Zulip Chat Archive

Stream: new members

Topic: How to simplify structure construction + field extraction

Golol (Oct 19 2020 at 11:06):

Quick question: If I have {my_field := expression}.my_field,
then how can I simplify this to expression? simp works, but I'd like to know what function I would have to apply to perform this manually.
As always, thanks for all the help I'm getting here!

Kenny Lau (Oct 19 2020 at 11:10):

dsimp only

Mario Carneiro (Oct 19 2020 at 11:14):

In term mode, you don't have to apply anything at all to perform this reduction

Mario Carneiro (Oct 19 2020 at 11:14):

it will just naturally happen if you apply a theorem that wouldn't otherwise typecheck

Mario Carneiro (Oct 19 2020 at 11:15):

in fact, this is what refl does - you apply a theorem that says a = a but the two sides aren't obviously the same so lean performs reduction until they are

Golol (Oct 19 2020 at 14:33):

I have a proof of

h: ∀ (a : set α), (∃ (j : I) P j a) \iff p i a

how can I apply this to prove the following

{a : set \a |  (∃ (j : I) P j a} = {a : set \a | Pi a}

I thought I could rw h or intro a but it doesn't work.

Reid Barton (Oct 19 2020 at 14:34):

Start with ext a

Patrick Massot (Oct 19 2020 at 14:38):

Also have a look at docs#set.ext

Mario Carneiro (Oct 19 2020 at 14:38):

which, by the way, is an application of set.ext in term mode

Patrick Massot (Oct 19 2020 at 14:39):

Ha ha! I was faster!

Golol (Oct 19 2020 at 14:40):

omg thx guys :D

Patrick Massot (Oct 19 2020 at 14:40):

Golol, what we mean is you can have a look at:

example {α : Type*} {P Q : α → Prop} (h : ∀ x, P x ↔ Q x) : {x | P x} = {x | Q x} :=
set.ext h
--funext (λ x, propext $ h x)

Patrick Massot (Oct 19 2020 at 14:40):

where the commented line is the proof hidden under set.ext h

Golol (Oct 19 2020 at 14:43):

Aah, good old functional extensionality

Golol (Oct 19 2020 at 15:58):

Alright, I need this one extra thing. My situation is the following:

β: Type u
m: measurable_space β
x: set β
h: m.is_measurable' x
⊢ measurable_space.generate_measurable m.is_measurable' x

Here I know that the inductively generated type measurable_space.generate_measurable m.is_measurable'
must at least make every set measurable which is in m.is_measurable' due to the constructor basic.
I couldn't manage to do induction on measurable_space.generate_measurable m.is_measurable... how can I use that with the basic case I can finish my proof?

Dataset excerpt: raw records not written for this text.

@[simp] theorem State.lookChain_keeps (s : State) (c : ChainNo) :
    (s.lookChain c).pending = s.pending ∧ (s.lookChain c).port = s.port ∧ (s.lookChain c).window = s.window ∧
    (s.lookChain c).attn = s.attn ∧ (s.lookChain c).segs = s.segs ∧ (s.lookChain c).cls = s.cls ∧
    (s.lookChain c).dlv = s.dlv ∧ (s.lookChain c).mem = s.mem ∧ (s.lookChain c).send.set = s.send.set ∧
    (s.lookChain c).exch.state = s.exch.state ∧ (s.lookChain c).exch.anchorAddr = s.exch.anchorAddr ∧
    (s.lookChain c).exch.anchorCopy = s.exch.anchorCopy ∧ (s.lookChain c).exch.startsRead = s.exch.startsRead ∧
    (s.lookChain c).exch.badAnchor = s.exch.badAnchor ∧ (s.lookChain c).exch.faultNote = s.exch.faultNote ∧
    (s.lookChain c).exch.active = s.exch.active ∧ (s.lookChain c).exch.lookTimer = s.exch.lookTimer ∧
    (s.lookChain c).exch.stop = s.exch.stop := by
  generalize h : s.lookChain c = t
  unfold State.lookChain at h
  (try dsimp only at h)
  (repeat' split at h) <;> subst h <;> (try simp)

@[simp] theorem State.takeWithdrawal_keeps (s : State) :
    s.takeWithdrawal.pending = s.pending ∧ s.takeWithdrawal.port = s.port ∧ s.takeWithdrawal.window = s.window ∧
    s.takeWithdrawal.attn = s.attn ∧ s.takeWithdrawal.segs = s.segs ∧ s.takeWithdrawal.cls = s.cls ∧
    s.takeWithdrawal.dlv = s.dlv ∧ s.takeWithdrawal.mem = s.mem ∧ s.takeWithdrawal.send.chains = s.send.chains ∧
    s.takeWithdrawal.exch.state = s.exch.state ∧ s.takeWithdrawal.exch.anchorAddr = s.exch.anchorAddr ∧
    s.takeWithdrawal.exch.anchorCopy = s.exch.anchorCopy ∧ s.takeWithdrawal.exch.startsRead = s.exch.startsRead ∧
    s.takeWithdrawal.exch.badAnchor = s.exch.badAnchor ∧ s.takeWithdrawal.exch.faultNote = s.exch.faultNote ∧
    s.takeWithdrawal.exch.active = s.exch.active ∧ s.takeWithdrawal.exch.lookTimer = s.exch.lookTimer ∧
    s.takeWithdrawal.exch.requests = s.exch.requests := by
  generalize h : s.takeWithdrawal = t
  unfold State.takeWithdrawal at h
  (try dsimp only at h)
  (repeat' split at h) <;> subst h <;> (try simp)

@[simp] theorem State.requestCompletions_keeps (s : State) :
    s.requestCompletions.pending = s.pending ∧ s.requestCompletions.port = s.port ∧
    s.requestCompletions.window = s.window ∧ s.requestCompletions.attn = s.attn ∧
    s.requestCompletions.send = s.send ∧ s.requestCompletions.segs = s.segs ∧ s.requestCompletions.cls = s.cls ∧
    s.requestCompletions.dlv = s.dlv ∧ s.requestCompletions.mem = s.mem ∧
    s.requestCompletions.exch.state = s.exch.state ∧ s.requestCompletions.exch.anchorAddr = s.exch.anchorAddr ∧
    s.requestCompletions.exch.anchorCopy = s.exch.anchorCopy ∧
    s.requestCompletions.exch.startsRead = s.exch.startsRead ∧
    s.requestCompletions.exch.badAnchor = s.exch.badAnchor ∧ s.requestCompletions.exch.faultNote = s.exch.faultNote ∧
    s.requestCompletions.exch.active = s.exch.active ∧ s.requestCompletions.exch.lookTimer = s.exch.lookTimer ∧
    s.requestCompletions.exch.stop = s.exch.stop := by
  generalize h : s.requestCompletions = t
  unfold State.requestCompletions at h
  (try dsimp only at h)
  (repeat' split at h) <;> subst h <;> (try simp)

@[simp] theorem State.modActive_keeps (s : State) (f : ActiveJob → ActiveJob) :
    (s.modActive f).pending = s.pending ∧ (s.modActive f).port = s.port ∧ (s.modActive f).window = s.window ∧
    (s.modActive f).attn = s.attn ∧ (s.modActive f).send = s.send ∧ (s.modActive f).segs = s.segs ∧
    (s.modActive f).cls = s.cls ∧ (s.modActive f).dlv = s.dlv ∧ (s.modActive f).mem = s.mem ∧
    (s.modActive f).exch.state = s.exch.state ∧ (s.modActive f).exch.anchorAddr = s.exch.anchorAddr ∧
    (s.modActive f).exch.anchorCopy = s.exch.anchorCopy ∧ (s.modActive f).exch.startsRead = s.exch.startsRead ∧
    (s.modActive f).exch.badAnchor = s.exch.badAnchor ∧ (s.modActive f).exch.faultNote = s.exch.faultNote ∧
    (s.modActive f).exch.lookTimer = s.exch.lookTimer ∧ (s.modActive f).exch.requests = s.exch.requests ∧
    (s.modActive f).exch.stop = s.exch.stop := by
  generalize h : s.modActive f = t
  unfold State.modActive at h
  (try dsimp only at h)
  (repeat' split at h) <;> subst h <;> (try simp)

@[simp] theorem State.pushTodo_keeps (s : State) (as : List Access) :
    (s.pushTodo as).pending = s.pending ∧ (s.pushTodo as).port = s.port ∧ (s.pushTodo as).window = s.window ∧
    (s.pushTodo as).attn = s.attn ∧ (s.pushTodo as).send = s.send ∧ (s.pushTodo as).segs = s.segs ∧
    (s.pushTodo as).cls = s.cls ∧ (s.pushTodo as).dlv = s.dlv ∧ (s.pushTodo as).mem = s.mem ∧
    (s.pushTodo as).exch.state = s.exch.state ∧ (s.pushTodo as).exch.anchorAddr = s.exch.anchorAddr ∧
    (s.pushTodo as).exch.anchorCopy = s.exch.anchorCopy ∧ (s.pushTodo as).exch.startsRead = s.exch.startsRead ∧
    (s.pushTodo as).exch.badAnchor = s.exch.badAnchor ∧ (s.pushTodo as).exch.faultNote = s.exch.faultNote ∧
    (s.pushTodo as).exch.lookTimer = s.exch.lookTimer ∧ (s.pushTodo as).exch.requests = s.exch.requests ∧
    (s.pushTodo as).exch.stop = s.exch.stop := by
  generalize h : s.pushTodo as = t
  unfold State.pushTodo at h
  (try dsimp only at h)
  (repeat' split at h) <;> subst h <;> (try simp)

@[simp] theorem State.note_keeps (s : State) (f : JobNotes → JobNotes) :
    (s.note f).pending = s.pending ∧ (s.note f).port = s.port ∧ (s.note f).window = s.window ∧
    (s.note f).attn = s.attn ∧ (s.note f).send = s.send ∧ (s.note f).segs = s.segs ∧ (s.note f).cls = s.cls ∧
    (s.note f).dlv = s.dlv ∧ (s.note f).mem = s.mem ∧ (s.note f).exch.state = s.exch.state ∧
    (s.note f).exch.anchorAddr = s.exch.anchorAddr ∧ (s.note f).exch.anchorCopy = s.exch.anchorCopy ∧
    (s.note f).exch.startsRead = s.exch.startsRead ∧ (s.note f).exch.badAnchor = s.exch.badAnchor ∧
    (s.note f).exch.faultNote = s.exch.faultNote ∧ (s.note f).exch.lookTimer = s.exch.lookTimer ∧
    (s.note f).exch.requests = s.exch.requests ∧ (s.note f).exch.stop = s.exch.stop := by
  generalize h : s.note f = t
  unfold State.note at h
  (try dsimp only at h)
  (repeat' split at h) <;> subst h <;> (try simp)

@[simp] theorem State.drop_keeps (s : State) (st : StreamNo) :
    (s.drop st).pending = s.pending ∧ (s.drop st).port = s.port ∧ (s.drop st).window = s.window ∧
    (s.drop st).attn = s.attn ∧ (s.drop st).segs = s.segs ∧ (s.drop st).cls = s.cls ∧ (s.drop st).mem = s.mem ∧
    (s.drop st).dlv.staging = s.dlv.staging ∧ (s.drop st).dlv.stopMark = s.dlv.stopMark ∧
    (s.drop st).exch.state = s.exch.state ∧ (s.drop st).exch.anchorAddr = s.exch.anchorAddr ∧
    (s.drop st).exch.anchorCopy = s.exch.anchorCopy ∧ (s.drop st).exch.startsRead = s.exch.startsRead ∧
    (s.drop st).exch.badAnchor = s.exch.badAnchor ∧ (s.drop st).exch.faultNote = s.exch.faultNote ∧
    (s.drop st).exch.lookTimer = s.exch.lookTimer ∧ (s.drop st).exch.requests = s.exch.requests ∧
    (s.drop st).exch.stop = s.exch.stop ∧ (s.drop st).send = s.send := by
  generalize h : s.drop st = t
  unfold State.drop at h
  (try dsimp only at h)
  (repeat' split at h) <;> subst h <;> (try simp)

@[simp] theorem State.dropIfClosed_keeps (s : State) :
    s.dropIfClosed.pending = s.pending ∧ s.dropIfClosed.port = s.port ∧ s.dropIfClosed.window = s.window ∧
    s.dropIfClosed.attn = s.attn ∧ s.dropIfClosed.send = s.send ∧ s.dropIfClosed.segs = s.segs ∧
    s.dropIfClosed.cls = s.cls ∧ s.dropIfClosed.mem = s.mem ∧ s.dropIfClosed.dlv.staging = s.dlv.staging ∧
    s.dropIfClosed.dlv.stopMark = s.dlv.stopMark ∧ s.dropIfClosed.exch.state = s.exch.state ∧
    s.dropIfClosed.exch.anchorAddr = s.exch.anchorAddr ∧ s.dropIfClosed.exch.anchorCopy = s.exch.anchorCopy ∧
    s.dropIfClosed.exch.startsRead = s.exch.startsRead ∧ s.dropIfClosed.exch.badAnchor = s.exch.badAnchor ∧
    s.dropIfClosed.exch.faultNote = s.exch.faultNote ∧ s.dropIfClosed.exch.lookTimer = s.exch.lookTimer ∧
    s.dropIfClosed.exch.requests = s.exch.requests ∧ s.dropIfClosed.exch.stop = s.exch.stop := by
  generalize h : s.dropIfClosed = t
  unfold State.dropIfClosed at h
  (try dsimp only at h)
  (repeat' split at h) <;> subst h <;> (try simp)

@[simp] theorem State.startJob_keeps (s : State) (j : Job) :
    (s.startJob j).pending = s.pending ∧ (s.startJob j).port = s.port ∧ (s.startJob j).window = s.window ∧
    (s.startJob j).attn = s.attn ∧ (s.startJob j).send = s.send ∧ (s.startJob j).segs = s.segs ∧
    (s.startJob j).cls = s.cls ∧ (s.startJob j).mem = s.mem ∧ (s.startJob j).dlv.staging = s.dlv.staging ∧
    (s.startJob j).dlv.stopMark = s.dlv.stopMark ∧ (s.startJob j).exch.state = s.exch.state ∧
    (s.startJob j).exch.anchorAddr = s.exch.anchorAddr ∧ (s.startJob j).exch.anchorCopy = s.exch.anchorCopy ∧
    (s.startJob j).exch.startsRead = s.exch.startsRead ∧ (s.startJob j).exch.badAnchor = s.exch.badAnchor ∧
    (s.startJob j).exch.faultNote = s.exch.faultNote ∧ (s.startJob j).exch.lookTimer = s.exch.lookTimer ∧
    (s.startJob j).exch.requests = s.exch.requests ∧ (s.startJob j).exch.stop = s.exch.stop := by
  generalize h : s.startJob j = t
  unfold State.startJob at h
  (try dsimp only at h)
  (repeat' split at h) <;> subst h <;> (try simp)

@[simp] theorem State.beginClosing_keeps (s : State) :
    s.beginClosing.pending = s.pending ∧ s.beginClosing.port = s.port ∧ s.beginClosing.window = s.window ∧
    s.beginClosing.attn = s.attn ∧ s.beginClosing.send.set = s.send.set ∧ s.beginClosing.segs = s.segs ∧
    s.beginClosing.cls = s.cls ∧ s.beginClosing.mem = s.mem ∧ s.beginClosing.dlv.staging = s.dlv.staging ∧
    s.beginClosing.exch.state = s.exch.state ∧ s.beginClosing.exch.anchorAddr = s.exch.anchorAddr ∧
    s.beginClosing.exch.anchorCopy = s.exch.anchorCopy ∧ s.beginClosing.exch.startsRead = s.exch.startsRead ∧
    s.beginClosing.exch.badAnchor = s.exch.badAnchor ∧ s.beginClosing.exch.faultNote = s.exch.faultNote ∧
    s.beginClosing.exch.lookTimer = s.exch.lookTimer := by
  generalize h : s.beginClosing = t
  unfold State.beginClosing at h
  (try dsimp only at h)
  (repeat' split at h) <;> subst h <;> (try simp)

@[simp] theorem State.closeIfDue_keeps (s : State) :
    s.closeIfDue.pending = s.pending ∧ s.closeIfDue.port = s.port ∧ s.closeIfDue.window = s.window ∧
    s.closeIfDue.attn = s.attn ∧ s.closeIfDue.send.set = s.send.set ∧ s.closeIfDue.segs = s.segs ∧
    s.closeIfDue.cls = s.cls ∧ s.closeIfDue.mem = s.mem ∧ s.closeIfDue.dlv.staging = s.dlv.staging ∧
    s.closeIfDue.exch.state = s.exch.state ∧ s.closeIfDue.exch.anchorAddr = s.exch.anchorAddr ∧
    s.closeIfDue.exch.anchorCopy = s.exch.anchorCopy ∧ s.closeIfDue.exch.startsRead = s.exch.startsRead ∧
    s.closeIfDue.exch.badAnchor = s.exch.badAnchor ∧ s.closeIfDue.exch.faultNote = s.exch.faultNote ∧
    s.closeIfDue.exch.lookTimer = s.exch.lookTimer := by
  generalize h : s.closeIfDue = t
  unfold State.closeIfDue at h
  (try dsimp only at h)
  (repeat' split at h) <;> subst h <;> (try simp)

@[simp] theorem State.followUps_keeps (s : State) :
    s.followUps.pending = s.pending ∧ s.followUps.port = s.port ∧ s.followUps.window = s.window ∧
    s.followUps.attn = s.attn ∧ s.followUps.segs = s.segs ∧ s.followUps.cls = s.cls ∧ s.followUps.mem = s.mem ∧
    s.followUps.dlv.staging = s.dlv.staging ∧ s.followUps.exch.state = s.exch.state ∧
    s.followUps.exch.anchorAddr = s.exch.anchorAddr ∧ s.followUps.exch.anchorCopy = s.exch.anchorCopy ∧
    s.followUps.exch.startsRead = s.exch.startsRead ∧ s.followUps.exch.badAnchor = s.exch.badAnchor ∧
    s.followUps.exch.faultNote = s.exch.faultNote ∧ s.followUps.exch.lookTimer = s.exch.lookTimer := by
  generalize h : s.followUps = t
  unfold State.followUps at h
  (try dsimp only at h)
  (repeat' split at h) <;> subst h <;> (try simp)

@[simp] theorem State.grant_keeps (s : State) :
    s.grant.pending = s.pending ∧ s.grant.port = s.port ∧ s.grant.window = s.window ∧ s.grant.attn = s.attn ∧
    s.grant.send = s.send ∧ s.grant.segs = s.segs ∧ s.grant.cls = s.cls ∧ s.grant.mem = s.mem ∧
    s.grant.dlv.staging = s.dlv.staging ∧ s.grant.dlv.stopMark = s.dlv.stopMark ∧ s.grant.exch.state = s.exch.state ∧
    s.grant.exch.anchorAddr = s.exch.anchorAddr ∧ s.grant.exch.anchorCopy = s.exch.anchorCopy ∧
    s.grant.exch.startsRead = s.exch.startsRead ∧ s.grant.exch.badAnchor = s.exch.badAnchor ∧
    s.grant.exch.faultNote = s.exch.faultNote ∧ s.grant.exch.lookTimer = s.exch.lookTimer ∧
    s.grant.exch.stop = s.exch.stop := by
  generalize h : s.grant = t
  unfold State.grant at h
  (try dsimp only at h)
  (repeat' split at h) <;> subst h <;> (try simp)

@[simp] theorem State.modFramer_keeps (s : State) (g : SegNo) (f : Framer → Framer) :
    (s.modFramer g f).pending = s.pending ∧ (s.modFramer g f).port = s.port ∧ (s.modFramer g f).window = s.window ∧
    (s.modFramer g f).attn = s.attn ∧ (s.modFramer g f).send = s.send ∧ (s.modFramer g f).cls = s.cls ∧
    (s.modFramer g f).dlv = s.dlv ∧ (s.modFramer g f).mem = s.mem ∧ (s.modFramer g f).exch = s.exch := by
  generalize h : s.modFramer g f = t
  unfold State.modFramer at h
  (try dsimp only at h)
  (repeat' split at h) <;> subst h <;> (try simp)

@[simp] theorem State.stall_keeps (s : State) (g : SegNo) :
    (s.stall g).pending = s.pending ∧ (s.stall g).port = s.port ∧ (s.stall g).window = s.window ∧
    (s.stall g).attn = s.attn ∧ (s.stall g).cls = s.cls ∧ (s.stall g).dlv = s.dlv ∧ (s.stall g).mem = s.mem ∧
    (s.stall g).send.chains = s.send.chains ∧ (s.stall g).exch.state = s.exch.state ∧
    (s.stall g).exch.anchorAddr = s.exch.anchorAddr ∧ (s.stall g).exch.anchorCopy = s.exch.anchorCopy ∧
    (s.stall g).exch.startsRead = s.exch.startsRead ∧ (s.stall g).exch.badAnchor = s.exch.badAnchor ∧
    (s.stall g).exch.faultNote = s.exch.faultNote ∧ (s.stall g).exch.active = s.exch.active ∧
    (s.stall g).exch.lookTimer = s.exch.lookTimer ∧ (s.stall g).exch.stop = s.exch.stop := by
  generalize h : s.stall g = t
  unfold State.stall at h
  (try dsimp only at h)
  (repeat' split at h) <;> subst h <;> (try simp)

@[simp] theorem State.joinOrListen_keeps (s : State) (g : SegNo) :
    (s.joinOrListen g).pending = s.pending ∧ (s.joinOrListen g).port = s.port ∧
    (s.joinOrListen g).window = s.window ∧ (s.joinOrListen g).attn = s.attn ∧ (s.joinOrListen g).cls = s.cls ∧
    (s.joinOrListen g).dlv = s.dlv ∧ (s.joinOrListen g).mem = s.mem ∧
    (s.joinOrListen g).send.chains = s.send.chains ∧ (s.joinOrListen g).exch = s.exch := by
  generalize h : s.joinOrListen g = t
  unfold State.joinOrListen at h
  (try dsimp only at h)
  (repeat' split at h) <;> subst h <;> (try simp)

@[simp] theorem State.takeTrigger_keeps (s : State) (g : SegNo) :
    (s.takeTrigger g).pending = s.pending ∧ (s.takeTrigger g).port = s.port ∧ (s.takeTrigger g).window = s.window ∧
    (s.takeTrigger g).attn = s.attn ∧ (s.takeTrigger g).send = s.send ∧ (s.takeTrigger g).cls = s.cls ∧
    (s.takeTrigger g).dlv = s.dlv ∧ (s.takeTrigger g).mem = s.mem ∧ (s.takeTrigger g).exch.state = s.exch.state ∧
    (s.takeTrigger g).exch.anchorAddr = s.exch.anchorAddr ∧ (s.takeTrigger g).exch.anchorCopy = s.exch.anchorCopy ∧
    (s.takeTrigger g).exch.startsRead = s.exch.startsRead ∧ (s.takeTrigger g).exch.badAnchor = s.exch.badAnchor ∧
    (s.takeTrigger g).exch.faultNote = s.exch.faultNote ∧ (s.takeTrigger g).exch.active = s.exch.active ∧
    (s.takeTrigger g).exch.lookTimer = s.exch.lookTimer ∧ (s.takeTrigger g).exch.stop = s.exch.stop := by
  generalize h : s.takeTrigger g = t
  unfold State.takeTrigger at h
  (try dsimp only at h)
  (repeat' split at h) <;> subst h <;> (try simp)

Reid Barton (Oct 19 2020 at 16:19):

There is nothing to induct on here, just use the constructor basic as you said.

Reid Barton (Oct 19 2020 at 16:21):

Induction is the opposite process--"destructing" a value of type generate_measurable .... Here generate_measurable is in the goal, so you want to construct a value, which is what the constructors do.

Golol (Oct 19 2020 at 16:24):

Oh of course, I was totally stuck on this. Finally done!

Last updated: Dec 20 2023 at 11:08 UTC